**What the task requires:**
Please set down exactly the lines of the listing below from the line containing "(s.vigilVacant).supply = s.supply := rfl" through the line containing "(s.handleAtRest).wheel = s.wheel := rfl", both lines included, leaving out all other lines.

____ Input material

/-! ### `State.vigilFrame` -/

@[simp] theorem State.vigilFrame_pending (s : State) (f : Attention) : (s.vigilFrame f).pending = s.pending := rfl
@[simp] theorem State.vigilFrame_now (s : State) (f : Attention) : (s.vigilFrame f).now = s.now := rfl
@[simp] theorem State.vigilFrame_epoch (s : State) (f : Attention) : (s.vigilFrame f).epoch = s.epoch := rfl
@[simp] theorem State.vigilFrame_held (s : State) (f : Attention) : (s.vigilFrame f).held = s.held := rfl
@[simp] theorem State.vigilFrame_lines (s : State) (f : Attention) : (s.vigilFrame f).lines = s.lines := rfl
@[simp] theorem State.vigilFrame_ports (s : State) (f : Attention) : (s.vigilFrame f).ports = s.ports := rfl
@[simp] theorem State.vigilFrame_auth (s : State) (f : Attention) : (s.vigilFrame f).auth = s.auth := rfl
@[simp] theorem State.vigilFrame_wheel (s : State) (f : Attention) : (s.vigilFrame f).wheel = s.wheel := rfl
@[simp] theorem State.vigilFrame_shaper (s : State) (f : Attention) : (s.vigilFrame f).shaper = s.shaper := rfl
@[simp] theorem State.vigilFrame_tlink (s : State) (f : Attention) : (s.vigilFrame f).tlink = s.tlink := rfl
@[simp] theorem State.vigilFrame_outbank (s : State) (f : Attention) : (s.vigilFrame f).outbank = s.outbank := rfl
@[simp] theorem State.vigilFrame_die (s : State) (f : Attention) : (s.vigilFrame f).die = s.die := rfl
@[simp] theorem State.vigilFrame_stop (s : State) (f : Attention) : (s.vigilFrame f).stop = s.stop := rfl
@[simp] theorem State.vigilFrame_junct (s : State) (f : Attention) : (s.vigilFrame f).junct = s.junct := rfl
@[simp] theorem State.vigilFrame_supply (s : State) (f : Attention) : (s.vigilFrame f).supply = s.supply := rfl
@[simp] theorem State.vigilFrame_settings (s : State) (f : Attention) : (s.vigilFrame f).settings = s.settings := rfl

/-! ### `State.vigilVacant` -/

@[simp] theorem State.vigilVacant_pending (s : State) : (s.vigilVacant).pending = s.pending := rfl
@[simp] theorem State.vigilVacant_now (s : State) : (s.vigilVacant).now = s.now := rfl
@[simp] theorem State.vigilVacant_epoch (s : State) : (s.vigilVacant).epoch = s.epoch := rfl
@[simp] theorem State.vigilVacant_held (s : State) : (s.vigilVacant).held = s.held := rfl
@[simp] theorem State.vigilVacant_lines (s : State) : (s.vigilVacant).lines = s.lines := rfl
@[simp] theorem State.vigilVacant_ports (s : State) : (s.vigilVacant).ports = s.ports := rfl
@[simp] theorem State.vigilVacant_auth (s : State) : (s.vigilVacant).auth = s.auth := rfl
@[simp] theorem State.vigilVacant_wheel (s : State) : (s.vigilVacant).wheel = s.wheel := rfl
@[simp] theorem State.vigilVacant_shaper (s : State) : (s.vigilVacant).shaper = s.shaper := rfl
@[simp] theorem State.vigilVacant_tlink (s : State) : (s.vigilVacant).tlink = s.tlink := rfl
@[simp] theorem State.vigilVacant_outbank (s : State) : (s.vigilVacant).outbank = s.outbank := rfl
@[simp] theorem State.vigilVacant_die (s : State) : (s.vigilVacant).die = s.die := rfl
@[simp] theorem State.vigilVacant_stop (s : State) : (s.vigilVacant).stop = s.stop := rfl
@[simp] theorem State.vigilVacant_junct (s : State) : (s.vigilVacant).junct = s.junct := rfl
@[simp] theorem State.vigilVacant_supply (s : State) : (s.vigilVacant).supply = s.supply := rfl
@[simp] theorem State.vigilVacant_settings (s : State) : (s.vigilVacant).settings = s.settings := rfl

/-! ### `State.handleAtRest` -/

@[simp] theorem State.handleAtRest_pending (s : State) : (s.handleAtRest).pending = s.pending := rfl
@[simp] theorem State.handleAtRest_now (s : State) : (s.handleAtRest).now = s.now := rfl
@[simp] theorem State.handleAtRest_epoch (s : State) : (s.handleAtRest).epoch = s.epoch := rfl
@[simp] theorem State.handleAtRest_raised (s : State) : (s.handleAtRest).raised = s.raised := rfl
@[simp] theorem State.handleAtRest_held (s : State) : (s.handleAtRest).held = s.held := rfl
@[simp] theorem State.handleAtRest_lines (s : State) : (s.handleAtRest).lines = s.lines := rfl
@[simp] theorem State.handleAtRest_ports (s : State) : (s.handleAtRest).ports = s.ports := rfl
@[simp] theorem State.handleAtRest_auth (s : State) : (s.handleAtRest).auth = s.auth := rfl
@[simp] theorem State.handleAtRest_wheel (s : State) : (s.handleAtRest).wheel = s.wheel := rfl
@[simp] theorem State.handleAtRest_tlink (s : State) : (s.handleAtRest).tlink = s.tlink := rfl
@[simp] theorem State.handleAtRest_vigil (s : State) : (s.handleAtRest).vigil = s.vigil := rfl
@[simp] theorem State.handleAtRest_sound (s : State) : (s.handleAtRest).sound = s.sound := rfl
@[simp] theorem State.handleAtRest_outbank (s : State) : (s.handleAtRest).outbank = s.outbank := rfl
@[simp] theorem State.handleAtRest_die (s : State) : (s.handleAtRest).die = s.die := rfl
@[simp] theorem State.handleAtRest_stop (s : State) : (s.handleAtRest).stop = s.stop := rfl
@[simp] theorem State.handleAtRest_junct (s : State) : (s.handleAtRest).junct = s.junct := rfl
@[simp] theorem State.handleAtRest_supply (s : State) : (s.handleAtRest).supply = s.supply := rfl
@[simp] theorem State.handleAtRest_settings (s : State) : (s.handleAtRest).settings = s.settings := rfl

/-! ### `State.doorMoving` -/

@[simp] theorem State.doorMoving_pending (s : State) : (s.doorMoving).pending = s.pending := rfl
@[simp] theorem State.doorMoving_now (s : State) : (s.doorMoving).now = s.now := rfl
@[simp] theorem State.doorMoving_epoch (s : State) : (s.doorMoving).epoch = s.epoch := rfl
@[simp] theorem State.doorMoving_held (s : State) : (s.doorMoving).held = s.held := rfl
@[simp] theorem State.doorMoving_lines (s : State) : (s.doorMoving).lines = s.lines := rfl
@[simp] theorem State.doorMoving_ports (s : State) : (s.doorMoving).ports = s.ports := rfl
@[simp] theorem State.doorMoving_auth (s : State) : (s.doorMoving).auth = s.auth := rfl
@[simp] theorem State.doorMoving_wheel (s : State) : (s.doorMoving).wheel = s.wheel := rfl
@[simp] theorem State.doorMoving_tlink (s : State) : (s.doorMoving).tlink = s.tlink := rfl
@[simp] theorem State.doorMoving_vigil (s : State) : (s.doorMoving).vigil = s.vigil := rfl
@[simp] theorem State.doorMoving_sound (s : State) : (s.doorMoving).sound = s.sound := rfl
@[simp] theorem State.doorMoving_outbank (s : State) : (s.doorMoving).outbank = s.outbank := rfl
@[simp] theorem State.doorMoving_die (s : State) : (s.doorMoving).die = s.die := rfl
@[simp] theorem State.doorMoving_stop (s : State) : (s.doorMoving).stop = s.stop := rfl
@[simp] theorem State.doorMoving_junct (s : State) : (s.doorMoving).junct = s.junct := rfl
@[simp] theorem State.doorMoving_supply (s : State) : (s.doorMoving).supply = s.supply := rfl
@[simp] theorem State.doorMoving_settings (s : State) : (s.doorMoving).settings = s.settings := rfl

/-! ### `State.publishPeriod` -/

@[simp] theorem State.publishPeriod_pending (s : State) (p : Period) : (s.publishPeriod p).pending = s.pending := rfl
@[simp] theorem State.publishPeriod_now (s : State) (p : Period) : (s.publishPeriod p).now = s.now := rfl
@[simp] theorem State.publishPeriod_epoch (s : State) (p : Period) : (s.publishPeriod p).epoch = s.epoch := rfl
@[simp] theorem State.publishPeriod_raised (s : State) (p : Period) : (s.publishPeriod p).raised = s.raised := rfl
@[simp] theorem State.publishPeriod_held (s : State) (p : Period) : (s.publishPeriod p).held = s.held := rfl
@[simp] theorem State.publishPeriod_lines (s : State) (p : Period) : (s.publishPeriod p).lines = s.lines := rfl
@[simp] theorem State.publishPeriod_ports (s : State) (p : Period) : (s.publishPeriod p).ports = s.ports := rfl
@[simp] theorem State.publishPeriod_auth (s : State) (p : Period) : (s.publishPeriod p).auth = s.auth := rfl
@[simp] theorem State.publishPeriod_wheel (s : State) (p : Period) : (s.publishPeriod p).wheel = s.wheel := rfl
@[simp] theorem State.publishPeriod_vigil (s : State) (p : Period) : (s.publishPeriod p).vigil = s.vigil := rfl
@[simp] theorem State.publishPeriod_sound (s : State) (p : Period) : (s.publishPeriod p).sound = s.sound := rfl
@[simp] theorem State.publishPeriod_outbank (s : State) (p : Period) : (s.publishPeriod p).outbank = s.outbank := rfl
@[simp] theorem State.publishPeriod_die (s : State) (p : Period) : (s.publishPeriod p).die = s.die := rfl
@[simp] theorem State.publishPeriod_stop (s : State) (p : Period) : (s.publishPeriod p).stop = s.stop := rfl
@[simp] theorem State.publishPeriod_junct (s : State) (p : Period) : (s.publishPeriod p).junct = s.junct := rfl
@[simp] theorem State.publishPeriod_supply (s : State) (p : Period) : (s.publishPeriod p).supply = s.supply := rfl
@[simp] theorem State.publishPeriod_settings (s : State) (p : Period) : (s.publishPeriod p).settings = s.settings := rfl

/-! ### `State.departure` -/

@[simp] theorem State.departure_pending (s : State) : (s.departure).pending = s.pending := rfl
@[simp] theorem State.departure_now (s : State) : (s.departure).now = s.now := rfl
@[simp] theorem State.departure_epoch (s : State) : (s.departure).epoch = s.epoch := rfl
@[simp] theorem State.departure_raised (s : State) : (s.departure).raised = s.raised := rfl
@[simp] theorem State.departure_held (s : State) : (s.departure).held = s.held := rfl
@[simp] theorem State.departure_lines (s : State) : (s.departure).lines = s.lines := rfl
@[simp] theorem State.departure_ports (s : State) : (s.departure).ports = s.ports := rfl
@[simp] theorem State.departure_auth (s : State) : (s.departure).auth = s.auth := rfl
@[simp] theorem State.departure_wheel (s : State) : (s.departure).wheel = s.wheel := rfl
@[simp] theorem State.departure_shaper (s : State) : (s.departure).shaper = s.shaper := rfl
@[simp] theorem State.departure_tlink (s : State) : (s.departure).tlink = s.tlink := rfl
@[simp] theorem State.departure_vigil (s : State) : (s.departure).vigil = s.vigil := rfl
@[simp] theorem State.departure_outbank (s : State) : (s.departure).outbank = s.outbank := rfl
@[simp] theorem State.departure_die (s : State) : (s.departure).die = s.die := rfl
@[simp] theorem State.departure_stop (s : State) : (s.departure).stop = s.stop := rfl
@[simp] theorem State.departure_junct (s : State) : (s.departure).junct = s.junct := rfl
@[simp] theorem State.departure_supply (s : State) : (s.departure).supply = s.supply := rfl
@[simp] theorem State.departure_settings (s : State) : (s.departure).settings = s.settings := rfl

/-! ### `State.addSticky` -/

@[simp] theorem State.addSticky_pending (s : State) (x : Additions) : (s.addSticky x).pending = s.pending := rfl
@[simp] theorem State.addSticky_now (s : State) (x : Additions) : (s.addSticky x).now = s.now := rfl
@[simp] theorem State.addSticky_epoch (s : State) (x : Additions) : (s.addSticky x).epoch = s.epoch := rfl
@[simp] theorem State.addSticky_raised (s : State) (x : Additions) : (s.addSticky x).raised = s.raised := rfl
@[simp] theorem State.addSticky_held (s : State) (x : Additions) : (s.addSticky x).held = s.held := rfl
@[simp] theorem State.addSticky_lines (s : State) (x : Additions) : (s.addSticky x).lines = s.lines := rfl
@[simp] theorem State.addSticky_auth (s : State) (x : Additions) : (s.addSticky x).auth = s.auth := rfl
@[simp] theorem State.addSticky_wheel (s : State) (x : Additions) : (s.addSticky x).wheel = s.wheel := rfl
@[simp] theorem State.addSticky_shaper (s : State) (x : Additions) : (s.addSticky x).shaper = s.shaper := rfl
@[simp] theorem State.addSticky_tlink (s : State) (x : Additions) : (s.addSticky x).tlink = s.tlink := rfl
@[simp] theorem State.addSticky_vigil (s : State) (x : Additions) : (s.addSticky x).vigil = s.vigil := rfl
@[simp] theorem State.addSticky_sound (s : State) (x : Additions) : (s.addSticky x).sound = s.sound := rfl
@[simp] theorem State.addSticky_die (s : State) (x : Additions) : (s.addSticky x).die = s.die := rfl
@[simp] theorem State.addSticky_stop (s : State) (x : Additions) : (s.addSticky x).stop = s.stop := rfl
@[simp] theorem State.addSticky_junct (s : State) (x : Additions) : (s.addSticky x).junct = s.junct := rfl
@[simp] theorem State.addSticky_supply (s : State) (x : Additions) : (s.addSticky x).supply = s.supply := rfl
@[simp] theorem State.addSticky_settings (s : State) (x : Additions) : (s.addSticky x).settings = s.settings := rfl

________

**Exercise output:**
@[simp] theorem State.vigilVacant_supply (s : State) : (s.vigilVacant).supply = s.supply := rfl
@[simp] theorem State.vigilVacant_settings (s : State) : (s.vigilVacant).settings = s.settings := rfl

/-! ### `State.handleAtRest` -/

@[simp] theorem State.handleAtRest_pending (s : State) : (s.handleAtRest).pending = s.pending := rfl
@[simp] theorem State.handleAtRest_now (s : State) : (s.handleAtRest).now = s.now := rfl
@[simp] theorem State.handleAtRest_epoch (s : State) : (s.handleAtRest).epoch = s.epoch := rfl
@[simp] theorem State.handleAtRest_raised (s : State) : (s.handleAtRest).raised = s.raised := rfl
@[simp] theorem State.handleAtRest_held (s : State) : (s.handleAtRest).held = s.held := rfl
@[simp] theorem State.handleAtRest_lines (s : State) : (s.handleAtRest).lines = s.lines := rfl
@[simp] theorem State.handleAtRest_ports (s : State) : (s.handleAtRest).ports = s.ports := rfl
@[simp] theorem State.handleAtRest_auth (s : State) : (s.handleAtRest).auth = s.auth := rfl
@[simp] theorem State.handleAtRest_wheel (s : State) : (s.handleAtRest).wheel = s.wheel := rfl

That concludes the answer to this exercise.